A Closer Look at Rsync

2017-12-29

It’s not often that academia analyzes the unix tools we use everyday. But rsync is one fortunate exception as Andrew Tridgell not only wrote rsync while pursuing his PhD, but also published a short and accessible paper outlining its inner workings. While I’d highly encourage reading the entire paper, I took away one major tl:dr; from the rsync algorithm: be lazy. This lesson will be applicable anytime I write performance conscious code.

Algorithm Overview

Before diving into the benefits of being lazy, we must understand rsync’s goals and implementation. rsync is an algorithm for updating a file on machine A to be identical to a file on machine B. Tridgell optimizes for when the connection between machine A and machine B is high-latency and when the two files are similar.
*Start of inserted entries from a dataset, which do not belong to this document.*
-- ==== Sys2Proof/Machine/Cells.lean ====
section
/-! DEFINITION. Cells and capacity: the cell record and its checks (16_chiop_commands.md, R414), prices and admission
(01_architecture.md, R28 to R31, R543), the shedding order, and the configuration that committed and staged changes
give together (R403). -/

namespace Sys2Proof.Machine

/-- The record at an offset of parameter bytes (Table 16.17). -/
def parseCell (p : List Byte) : CellRec :=
  { cell := pf p 0 2, type := pf p 2 1, duplex := BitVec.ofNat 8 (pf p 3 1), bw := pf p 4 2, s := pf p 6 1
    ull := pf p 7 1, dll := pf p 8 1, efix := BitVec.ofNat 8 (pf p 9 1), txadv := pf p 10 2, shedrank := pf p 12 2
    pci := pf p 14 2, gategrp := BitVec.ofNat 8 (pf p 16 1), prof := BitVec.ofNat 8 (pf p 17 1), gonAdv := pf p 18 2
    goffDly := pf p 20 2, gmin := pf p 22 2, period := pf p 24 2, fsym := BitVec.ofNat 8 (pf p 26 1)
    pattern := (p.drop 28).take 40 }

/-- Resource blocks of a type and bandwidth in 100 kHz (R543, Table 1.12); none where Table 1.6 has no such row. -/
def nRb (type bw : Nat) : Option Nat :=
  match type with
  | 1 => match bw with
    | 200 => some 51 | 400 => some 106 | 500 => some 133 | 600 => some 162 | 800 => some 217 | 900 => some 245
    | 1000 => some 273 | _ => none
  | 2 => match bw with
    | 50 => some 25 | 100 => some 52 | 150 => some 79 | 200 => some 106 | 250 => some 133 | 300 => some 160
    | 400 => some 216 | 500 => some 270 | _ => none
  | 3 => match bw with
    | 500 => some 32 | 1000 => some 66 | 2000 => some 132 | 4000 => some 264 | _ => none
  | 4 => match bw with
    | 14 => some 6 | 30 => some 15 | 50 => some 25 | 100 => some 50 | 150 => some 75 | 200 => some 100 | _ => none
  | _ => none

/-- Whether TYPE, BW and S form a row of Table 1.6 (R29). -/
def priceRow (c : CellRec) : Bool :=
  match c.type with
  | 4 => (nRb 4 c.bw).isSome && [1, 2, 4, 8].contains c.s
  | 5 => c.bw == 2 && decide (1 ≤ c.s) && decide (c.s ≤ 2)
  | t => (nRb t c.bw).isSome && decide (1 ≤ c.s) && decide (c.s ≤ 32)

/-- The CU cost in 1/8 CU, rounded up (R29). -/
def cuCost (c : CellRec) : Nat :=
  match c.type with
  | 4 => ceilDiv (c.s * c.bw) 100
  | 5 => 1
  | _ => ceilDiv (c.s * c.bw) 250

/-- Stream-carriers per direction in 1/8 (R28, Table 1.6). -/
def streamCarriers (c : CellRec) : Nat :=
  match c.type with
  | 3 => c.s * c.bw / 125
  | 5 => 1
  | _ => 8 * c.s

/-- NR cell slots (Table 1.7). -/
def nrSlots (c : CellRec) : Nat :=
  match c.type with
  | 1 => 1 | 2 => 1 | 3 => ceilDiv c.bw 1000 | _ => 0

/-- The six quantities of Table 1.7 over a configuration. -/
def quantities (cs : List CellRec) : List Nat :=
  [ (cs.map cuCost).sum, (cs.map streamCarriers).sum, (cs.map nrSlots).sum,
    (cs.filter (fun c => c.type == 3)).length, (cs.filter (fun c => c.type == 4)).length,
    (cs.filter (fun c => c.type == 5)).length ]

/-- The six limits of Table 1.7. -/
def Dev.limits (d : Dev) : List Nat :=
  match d.part with
  | .zg9812 => [d.cuAvail, 4096, 16, 4, 64, 384]
  | .zg9808 => [d.cuAvail, 2048, 8, 0, 32, 192]
  | .zg9804 => [d.cuAvail, 1024, 4, 0, 16, 96]

/-- The row that a change breaks (R31): it raises the row's quantity and the result exceeds the limit. Of several rows EXTRA
names the lowest (DESIGN CHOICE, log entry 66: the spec does not say which). -/
def brokenRow (before after lim : List Nat) : Option Nat :=
  (List.range 6).find? (fun i =>
    decide (before.getD i 0 < after.getD i 0) && decide (lim.getD i 0 < after.getD i 0))

/-- The NO_CAPACITY answer of a row (R31). -/
def errCapacity (row : Nat) : ChErr :=
  { status := stNoCapacity, reason := 0x0B, extra := row + 1, offset := if row < 2 then 6 else 2 }

/-- One staged change of the cell list. -/
def applyCellChange (cs : List CellRec) (s : Staged) : List CellRec :=
  match s.op with
  | 0x0201 => cs ++ [parseCell s.params]
  | 0x0202 => cs.filter (fun c => c.cell != pf s.params 0 2)
  | 0x0203 => cs.map (fun c => if c.cell = pf s.params 0 2 then parseCell s.params else c)
  | _ => cs

/-- Staged changes that are not yet in force: a held COMMIT's and the open stage's (R403, R405). -/
def Dev.ahead (d : Dev) : List Staged :=
  (match d.chiop.commit with | some c => c.stage | none => []) ++ d.chiop.stage

/-- The cells of the committed configuration plus what is staged (R31, R403). -/
def Dev.plannedCells (d : Dev) : List CellRec := d.ahead.foldl applyCellChange (d.cfg.cells.map (fun c => c.cr))

/-- The entry of the stream table that 16 bytes spell (13_ecner_framing.md, Table 13.6). -/
def parseStream (p : List Byte) : StreamRec :=
  { down := pf p 2 1 == 1, sid := pf p 0 2, lane := pf p 3 1, cell := pf p 4 2, stream := pf p 6 1, kind := pf p 7 1
    xofs := signedOf 8 (pf p 8 1), sub := pf p 9 1 }

/-- The entries a STREAM_SET carries (0x0204): 8 bytes of head, then 16 bytes each. -/
def streamEntries (p : List Byte) : List StreamRec :=
  (List.range (Nat.min 4096 (pf p 4 4))).map (fun i => parseStream ((p.drop (8 + 16 * i)).take 16))

/-- Put one entry into a stream table: CELL 0xFFFF deletes its SID. -/
def putStream (ss : List StreamRec) (e : StreamRec) : List StreamRec :=
  let rest := ss.filter (fun x => !(x.down == e.down && x.sid == e.sid))
  if e.cell = 0xFFFF then rest else rest ++ [e]

/-- One staged change of the stream table. -/
def applyStreamChange (ss : List StreamRec) (s : Staged) : List StreamRec :=
  if s.op = 0x0204 then (streamEntries s.params).foldl putStream ss else ss

/-- The streams of the committed configuration plus what is staged. -/
def Dev.plannedStreams (d : Dev) : List StreamRec := d.ahead.foldl applyStreamChange d.cfg.streams

/-- A cell's lane set: the lanes its stream-table entries name, in both directions (R213). -/
def laneSet (ss : List StreamRec) (cell : Nat) : List Nat :=
  ((ss.filter (fun x => x.cell == cell)).map (fun x => x.lane)).eraseDups

/-- Whether a slot of the TDD pattern is marked with a value: 0 D, 1 U, 2 F, 3 reserved. -/
def patternAt (c : CellRec) (n : Nat) : Nat := (c.pattern.getD (n / 4) 0).toNat / 4 ^ (n % 4) % 4

/-- Whether some slot of the pattern is marked with a value. -/
def patternHas (c : CellRec) (v : Nat) : Bool := (List.range c.period).any (fun n => patternAt c n == v)

/-- The first field of a cell record that is out of range (Tables 16.17, 8.12; R414). -/
def cellFieldBad (c : CellRec) : Option Nat :=
  if 1023 < c.cell then some 0
  else if c.type < 1 ∨ 5 < c.type then some 2
  else if 3 < c.duplex.toNat then some 3
  else if !priceRow c then some (if c.type ≠ 5 ∧ (nRb c.type c.bw).isNone then 4 else 6)
  else if c.ull < 1 ∨ (if c.type = 4 then 4 else if c.type = 5 then 1 else 8) < c.ull then some 7
  else if c.dll < 1 ∨ (if c.type = 4 then 8 else if c.type = 5 then 1 else 16) < c.dll then some 8
  else if c.type ≠ 4 ∧ c.efix ≠ 0 then some 9
  else if c.txadv < 50 ∨ 300 < c.txadv then some 10
  else if (if c.type = 4 then 503 else if c.type = 5 then 63 else 1007) < c.pci then some 14
  else if 15 < c.gategrp.toNat ∧ c.gategrp ≠ 0xFF then some 16
  else if 2458 < c.gonAdv then some 18
  else if 2458 < c.goffDly then some 20
  else if 12288 < c.gmin then some 22
  else if c.duplex.getLsbD 0 ∧ (c.period < 1 ∨ 160 < c.period) then some 24
  else if !c.duplex.getLsbD 0 ∧ c.period ≠ 0 then some 24
  else if patternHas c 2 ∧ 14 < c.fsym.toNat % 16 + c.fsym.toNat / 16 then some 26
  else if patternHas c 3 then some 28
  else none

/-- Whether the cell's gate group is already given to a cell that shares a lane with it (R414). -/
def gateGroupTaken (d : Dev) (c : CellRec) : Bool :=
  let ss := d.plannedStreams
  let mine := laneSet ss c.cell
  c.gategrp != 0xFF && d.plannedCells.any (fun x =>
    x.cell != c.cell && x.gategrp == c.gategrp && (laneSet ss x.cell).any (fun l => mine.contains l))

/-- The admission of a changed cell list (R30, R31). -/
def admission (d : Dev) (after : List CellRec) : Option ChErr :=
  (brokenRow (quantities d.plannedCells) (quantities after) d.limits).map errCapacity

/-- The check of CELL_ADD (R414). -/
def checkCellAdd (d : Dev) (p : List Byte) : Option ChErr :=
  let c := parseCell p
  match cellFieldBad c with
  | some off => some (errRange off)
  | none =>
    if d.plannedCells.any (fun x => x.cell == c.cell) then some (errInUse 0)
    else if gateGroupTaken d c then some (errInUse 16)
    else admission d (d.plannedCells ++ [c])

/-- The check of CELL_REMOVE (R414). -/
def checkCellRemove (d : Dev) (p : List Byte) : Option ChErr :=
  if d.plannedCells.any (fun x => x.cell == pf p 0 2) then none else some (errNotFound 0)

/-- The check of CELL_MODIFY (R414): its net change is admitted. -/
def checkCellModify (d : Dev) (p : List Byte) : Option ChErr :=
  let c := parseCell p
  match d.plannedCells.find? (fun x => x.cell == c.cell) with
  | none => some (errNotFound 0)
  | some o =>
    match cellFieldBad c with
    | some off => some (errRange off)
    | none =>
      if o.type ≠ c.type then some (errRange 2)
      else if gateGroupTaken d c then some (errInUse 16)
      else admission d (d.plannedCells.map (fun x => if x.cell = c.cell then c else x))

/-- The committed cost in 1/8 CU (CU_USED). -/
def Dev.cuUsed (d : Dev) : Nat := (d.cfg.cells.map (fun c => cuCost c.cr)).sum

/-- Whether a cell goes before another in the host's shedding order (R414): ascending SHEDRANK, the higher handle
first among equals. -/
def shedBefore (a b : Cell) : Bool :=
  decide (a.cr.shedrank < b.cr.shedrank) || (a.cr.shedrank == b.cr.shedrank && decide (b.cr.cell < a.cr.cell))

/-- The next cell of the shedding order. -/
def nextShed (cs : List Cell) : Option Cell :=
  cs.foldl (fun best c =>
    match best with
    | none => some c
    | some b => if shedBefore c b then some c else some b) none

/-- A mode in which committed cells are in service (R420). -/
def modeServes (m : Nat) : Bool := m == 6 || m == 7 || m == 8

/-! ### Committed cells and those a held COMMIT brings -/

/-- The committed cell of a handle. -/
def Dev.cell? (d : Dev) (h : Nat) : Option Cell := d.cfg.cells.find? (fun c => c.cr.cell == h)

/-- Tc per epoch. -/
def epochTc (gran : Bool) : Nat := if gran then frameTc else 983040

/-- Tc from a moment to the boundary that lies `n` epochs ahead (R402): a change of GRAN that waits takes effect at the
first frame boundary. -/
def Dev.boundaryIn (d : Dev) (now n : Nat) : Nat :=
  let c := d.chiop
  let a := if airPast now c.nextAt then 0 else airAhead now c.nextAt
  let old := epochTc c.gran
  let k := (frameTc - c.nextAt % frameTc) % frameTc / 983040
  match c.granPending with
  | none => a + (n - 1) * old
  | some g => if n ≤ 1 + k then a + (n - 1) * old else a + k * old + (n - 1 - k) * epochTc g

/-- Air time of the boundary a held COMMIT waits for. -/
def Dev.commitAt (d : Dev) (x : CommitHeld) : Nat :=
  (d.time.air + d.boundaryIn d.time.air (x.target - d.chiop.epoch).toNat) % airWrap

/-- The record of a cell that is committed, or comes with a held COMMIT, and then the air time of its boundary (R415). -/
def Dev.planCell (d : Dev) (h : Nat) : Option (CellRec × Option Nat) :=
  match d.cell? h with
  | some c => some (c.cr, none)
  | none =>
    match d.chiop.commit with
    | none => none
    | some x => ((x.stage.foldl applyCellChange (d.cfg.cells.map (fun c => c.cr))).find? (fun c => c.cell == h)).map
        (fun c => (c, some (d.commitAt x)))

end Sys2Proof.Machine
end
To copy file a from machine A to file b on machine B, the rsync algorithm conducts the following high-level steps.

Machine B splits file b into non-overlapping blocks of size S bytes.
For each block, B calculates a weak checksum and a strong checksum.
Machine B sends the checksums to machine A.
Machine A searches through all possible blocks of size S in file a to find blocks which have weak and strong checksums equal to one of the blocks on B.
Machine A uses the knowledge of equivalent blocks to send machine B a sequence of instructions for constructing a copy of A. It only sends B data which it does not have, so if a block in a is a match for a block on b, machine A will not transmit the block to machine B.

If you’re interested in greater detail, the paper further explains the algorithm, as well as detailing the underlying math and providing empirical analysis.

Be Lazy

via GIPHY

In order for the rsync algorithm to operate efficiently, it must quickly compare all possible blocks of size S in file a to the set of non-overlapping blocks of size S in file b. To visualize, imagine file a contains 1234567890, file b contains 2345678901 and S is two characters. From step 1 of the algorithm, the blocks from file b are 23, 45, 67, 89, and 01. To accurately compare file a to file b, we not only need to compare 12 on file a to 23 on file b, but also 23, 34, 45… on file a to 23 on file b. However, we don’t want to do an expensive calculation for each possible block on a. Rather, we want to a perform a calculation which allows us to take our checksum for block i,j and with a small amount of work, find the checksum of block i+1,j+1.

Tridgell accomplishes this through the weak checksum calculated in steps 2 and 4 of the algorithm. As he discusses in the paper, given weak-checksum(i,j) and values i,j+1, we need to do little additional work to find weak-checksum(i+1,j+1). Because of this efficiency, the algorithm can very quickly find the weak checksum for all possible blocks in a.

However, the weak checksum is not perfect. In certain scenarios, it will give false positives and say two unequal blocks are equal. To be absolutely certain two blocks are equal, we need to calculate and compare the strong checksum. However, the strong checksum is more expensive to calculate, and the value of strong-checksum(i,j) gives us no insight into the value of strong-checksum(i+1,j+1).

Tridgell cleverly works around this by being lazy, as rsync does the hard work of calculating and comparing the strong checksums only if the weak checksums are equal. The algorithm carefully avoids doing expensive operations until they are absolutely necessary by utilizing a cheap approximation, with the potential for false positives. This technique is applicable to almost any situation involving expensive computation.